▸ What is expected: Range to output from the entries below: the line containing "0 (by simp))" through the line containing "(R49, R340). -/". Set it down exactly, ends included, nothing else.
-=-=-
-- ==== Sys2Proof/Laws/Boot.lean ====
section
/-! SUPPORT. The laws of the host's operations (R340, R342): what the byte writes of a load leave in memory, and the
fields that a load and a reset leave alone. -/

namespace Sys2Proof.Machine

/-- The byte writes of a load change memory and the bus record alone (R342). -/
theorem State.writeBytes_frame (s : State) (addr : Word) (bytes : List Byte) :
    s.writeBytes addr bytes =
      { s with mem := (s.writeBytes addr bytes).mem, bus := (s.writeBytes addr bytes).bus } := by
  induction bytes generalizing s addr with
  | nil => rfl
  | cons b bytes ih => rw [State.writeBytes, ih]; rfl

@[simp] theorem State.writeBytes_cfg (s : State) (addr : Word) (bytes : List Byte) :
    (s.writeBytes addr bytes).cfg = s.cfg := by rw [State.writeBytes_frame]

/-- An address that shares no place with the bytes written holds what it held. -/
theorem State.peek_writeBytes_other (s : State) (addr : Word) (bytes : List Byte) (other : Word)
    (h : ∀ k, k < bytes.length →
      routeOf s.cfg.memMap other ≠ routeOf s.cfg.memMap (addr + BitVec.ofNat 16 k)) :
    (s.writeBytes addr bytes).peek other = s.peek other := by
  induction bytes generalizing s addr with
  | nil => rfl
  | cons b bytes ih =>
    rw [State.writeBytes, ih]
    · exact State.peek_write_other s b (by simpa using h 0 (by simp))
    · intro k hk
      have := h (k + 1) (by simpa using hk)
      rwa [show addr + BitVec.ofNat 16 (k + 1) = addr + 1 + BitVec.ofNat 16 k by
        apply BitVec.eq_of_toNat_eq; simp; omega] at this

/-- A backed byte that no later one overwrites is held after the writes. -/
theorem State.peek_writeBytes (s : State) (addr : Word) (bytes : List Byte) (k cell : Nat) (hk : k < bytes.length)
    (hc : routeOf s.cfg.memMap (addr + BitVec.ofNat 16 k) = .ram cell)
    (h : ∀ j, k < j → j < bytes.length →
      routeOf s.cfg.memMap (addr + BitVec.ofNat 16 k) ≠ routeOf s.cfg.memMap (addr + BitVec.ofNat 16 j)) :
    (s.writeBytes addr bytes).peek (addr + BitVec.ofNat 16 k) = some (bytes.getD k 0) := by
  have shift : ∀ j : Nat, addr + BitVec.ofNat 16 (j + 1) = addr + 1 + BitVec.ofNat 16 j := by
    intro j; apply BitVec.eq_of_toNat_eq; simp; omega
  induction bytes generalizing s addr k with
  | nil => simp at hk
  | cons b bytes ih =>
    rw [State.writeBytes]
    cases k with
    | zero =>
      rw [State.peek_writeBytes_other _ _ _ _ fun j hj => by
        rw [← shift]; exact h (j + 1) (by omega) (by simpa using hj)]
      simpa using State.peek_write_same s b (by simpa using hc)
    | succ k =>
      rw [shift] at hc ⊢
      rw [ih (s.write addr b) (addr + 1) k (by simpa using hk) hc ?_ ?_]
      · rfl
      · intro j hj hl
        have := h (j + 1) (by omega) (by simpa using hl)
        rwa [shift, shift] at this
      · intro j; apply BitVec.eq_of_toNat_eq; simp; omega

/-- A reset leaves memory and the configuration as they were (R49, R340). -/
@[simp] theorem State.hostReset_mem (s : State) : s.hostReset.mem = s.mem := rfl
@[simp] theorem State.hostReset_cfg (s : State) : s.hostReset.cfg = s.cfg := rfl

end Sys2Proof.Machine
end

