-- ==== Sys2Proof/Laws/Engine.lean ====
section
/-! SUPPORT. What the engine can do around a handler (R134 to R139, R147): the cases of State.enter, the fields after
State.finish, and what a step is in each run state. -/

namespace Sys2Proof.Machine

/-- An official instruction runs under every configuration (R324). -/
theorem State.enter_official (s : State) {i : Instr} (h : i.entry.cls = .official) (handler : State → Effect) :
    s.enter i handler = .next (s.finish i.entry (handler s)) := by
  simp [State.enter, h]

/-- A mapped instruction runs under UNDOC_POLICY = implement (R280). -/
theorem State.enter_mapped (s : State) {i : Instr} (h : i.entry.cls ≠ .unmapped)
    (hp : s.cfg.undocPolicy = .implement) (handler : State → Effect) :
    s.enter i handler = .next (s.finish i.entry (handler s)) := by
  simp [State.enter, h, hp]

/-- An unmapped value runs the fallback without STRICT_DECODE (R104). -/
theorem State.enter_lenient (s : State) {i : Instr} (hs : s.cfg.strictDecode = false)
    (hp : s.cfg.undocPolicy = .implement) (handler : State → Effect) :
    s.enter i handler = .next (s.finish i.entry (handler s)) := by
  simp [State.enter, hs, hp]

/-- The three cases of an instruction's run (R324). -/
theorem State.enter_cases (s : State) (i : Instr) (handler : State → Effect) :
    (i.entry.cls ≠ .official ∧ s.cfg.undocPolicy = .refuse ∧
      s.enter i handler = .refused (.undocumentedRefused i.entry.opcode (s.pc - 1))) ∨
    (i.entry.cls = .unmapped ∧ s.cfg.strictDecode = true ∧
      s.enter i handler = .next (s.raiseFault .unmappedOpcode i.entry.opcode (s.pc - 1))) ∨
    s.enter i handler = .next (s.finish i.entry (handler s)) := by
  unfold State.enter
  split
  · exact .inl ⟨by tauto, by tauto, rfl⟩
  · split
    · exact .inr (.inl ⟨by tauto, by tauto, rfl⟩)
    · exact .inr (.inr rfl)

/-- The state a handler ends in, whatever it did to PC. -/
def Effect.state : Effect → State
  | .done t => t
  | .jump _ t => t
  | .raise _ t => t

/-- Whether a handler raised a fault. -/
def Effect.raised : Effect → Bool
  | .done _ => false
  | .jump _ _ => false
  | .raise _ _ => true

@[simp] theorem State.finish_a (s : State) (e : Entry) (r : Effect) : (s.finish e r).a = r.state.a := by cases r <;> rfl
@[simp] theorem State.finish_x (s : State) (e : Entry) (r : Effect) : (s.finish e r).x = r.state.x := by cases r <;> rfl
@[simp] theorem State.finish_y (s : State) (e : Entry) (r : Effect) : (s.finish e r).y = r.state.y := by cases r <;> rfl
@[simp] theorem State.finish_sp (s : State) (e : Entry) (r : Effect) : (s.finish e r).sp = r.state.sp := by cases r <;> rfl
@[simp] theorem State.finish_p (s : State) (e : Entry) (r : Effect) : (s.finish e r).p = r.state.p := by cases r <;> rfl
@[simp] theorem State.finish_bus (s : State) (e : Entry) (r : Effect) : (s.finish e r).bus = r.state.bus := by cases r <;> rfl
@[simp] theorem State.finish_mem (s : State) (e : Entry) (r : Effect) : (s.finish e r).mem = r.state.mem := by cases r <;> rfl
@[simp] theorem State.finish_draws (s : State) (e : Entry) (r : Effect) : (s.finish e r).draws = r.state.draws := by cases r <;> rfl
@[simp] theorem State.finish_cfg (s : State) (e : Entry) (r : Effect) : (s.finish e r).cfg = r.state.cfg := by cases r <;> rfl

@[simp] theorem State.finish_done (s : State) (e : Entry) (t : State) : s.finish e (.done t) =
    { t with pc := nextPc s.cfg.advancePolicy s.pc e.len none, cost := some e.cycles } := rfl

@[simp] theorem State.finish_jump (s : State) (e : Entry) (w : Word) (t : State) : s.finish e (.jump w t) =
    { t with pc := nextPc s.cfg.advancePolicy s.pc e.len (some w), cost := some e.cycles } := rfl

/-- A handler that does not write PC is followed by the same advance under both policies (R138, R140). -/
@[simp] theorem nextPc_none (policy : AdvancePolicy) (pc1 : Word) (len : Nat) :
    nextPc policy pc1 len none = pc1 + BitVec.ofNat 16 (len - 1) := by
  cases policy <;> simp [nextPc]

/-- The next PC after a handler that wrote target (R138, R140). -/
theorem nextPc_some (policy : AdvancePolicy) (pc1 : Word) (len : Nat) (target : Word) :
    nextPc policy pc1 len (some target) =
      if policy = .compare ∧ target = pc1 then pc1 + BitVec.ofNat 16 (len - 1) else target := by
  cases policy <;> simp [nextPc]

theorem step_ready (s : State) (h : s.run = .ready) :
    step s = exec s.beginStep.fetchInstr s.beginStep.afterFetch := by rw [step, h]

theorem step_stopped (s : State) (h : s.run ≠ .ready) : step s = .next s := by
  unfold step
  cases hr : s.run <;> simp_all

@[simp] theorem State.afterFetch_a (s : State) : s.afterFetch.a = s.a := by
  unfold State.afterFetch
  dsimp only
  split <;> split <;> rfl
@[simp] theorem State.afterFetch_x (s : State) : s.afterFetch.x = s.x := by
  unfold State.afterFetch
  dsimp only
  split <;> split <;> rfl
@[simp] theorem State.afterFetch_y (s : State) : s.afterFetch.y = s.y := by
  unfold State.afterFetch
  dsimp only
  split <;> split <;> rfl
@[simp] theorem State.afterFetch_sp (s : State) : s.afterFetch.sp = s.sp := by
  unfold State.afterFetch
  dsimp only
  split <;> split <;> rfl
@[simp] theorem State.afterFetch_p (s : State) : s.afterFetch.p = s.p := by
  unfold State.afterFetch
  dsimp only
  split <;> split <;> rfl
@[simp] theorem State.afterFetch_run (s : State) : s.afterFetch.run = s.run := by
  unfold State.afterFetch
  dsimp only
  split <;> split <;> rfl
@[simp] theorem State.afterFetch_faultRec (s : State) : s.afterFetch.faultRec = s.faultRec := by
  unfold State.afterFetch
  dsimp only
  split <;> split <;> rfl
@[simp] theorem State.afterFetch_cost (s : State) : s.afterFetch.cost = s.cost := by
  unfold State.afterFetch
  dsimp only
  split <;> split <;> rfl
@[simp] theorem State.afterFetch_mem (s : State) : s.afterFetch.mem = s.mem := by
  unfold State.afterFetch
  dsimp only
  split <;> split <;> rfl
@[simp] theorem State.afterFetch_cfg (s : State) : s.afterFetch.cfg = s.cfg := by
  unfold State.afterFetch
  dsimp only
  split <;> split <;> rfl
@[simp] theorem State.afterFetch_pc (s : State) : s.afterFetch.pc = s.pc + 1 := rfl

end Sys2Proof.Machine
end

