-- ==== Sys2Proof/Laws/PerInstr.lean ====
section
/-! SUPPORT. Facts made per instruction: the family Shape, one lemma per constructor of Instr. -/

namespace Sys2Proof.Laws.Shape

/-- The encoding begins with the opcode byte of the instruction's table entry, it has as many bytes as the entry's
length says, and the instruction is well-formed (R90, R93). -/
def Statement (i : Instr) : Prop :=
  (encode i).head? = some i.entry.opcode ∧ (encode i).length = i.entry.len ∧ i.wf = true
-=-=-
▸ Result of the task:
    · exact State.peek_write_other s b (by simpa using h 0 (by simp))
    · intro k hk
      have := h (k + 1) (by simpa using hk)
      rwa [show addr + BitVec.ofNat 16 (k + 1) = addr + 1 + BitVec.ofNat 16 k by
        apply BitVec.eq_of_toNat_eq; simp; omega] at this

/-- A backed byte that no later one overwrites is held after the writes. -/
theorem State.peek_writeBytes (s : State) (addr : Word) (bytes : List Byte) (k cell : Nat) (hk : k < bytes.length)
    (hc : routeOf s.cfg.memMap (addr + BitVec.ofNat 16 k) = .ram cell)
    (h : ∀ j, k < j → j < bytes.length →
      routeOf s.cfg.memMap (addr + BitVec.ofNat 16 k) ≠ routeOf s.cfg.memMap (addr + BitVec.ofNat 16 j)) :
    (s.writeBytes addr bytes).peek (addr + BitVec.ofNat 16 k) = some (bytes.getD k 0) := by
  have shift : ∀ j : Nat, addr + BitVec.ofNat 16 (j + 1) = addr + 1 + BitVec.ofNat 16 j := by
    intro j; apply BitVec.eq_of_toNat_eq; simp; omega
  induction bytes generalizing s addr k with
  | nil => simp at hk
  | cons b bytes ih =>
    rw [State.writeBytes]
    cases k with
    | zero =>
      rw [State.peek_writeBytes_other _ _ _ _ fun j hj => by
        rw [← shift]; exact h (j + 1) (by omega) (by simpa using hj)]
      simpa using State.peek_write_same s b (by simpa using hc)
    | succ k =>
      rw [shift] at hc ⊢
      rw [ih (s.write addr b) (addr + 1) k (by simpa using hk) hc ?_ ?_]
      · rfl
      · intro j hj hl
        have := h (j + 1) (by omega) (by simpa using hl)
        rwa [shift, shift] at this
      · intro j; apply BitVec.eq_of_toNat_eq; simp; omega

/-- A reset leaves memory and the configuration as they were (R49, R340). -/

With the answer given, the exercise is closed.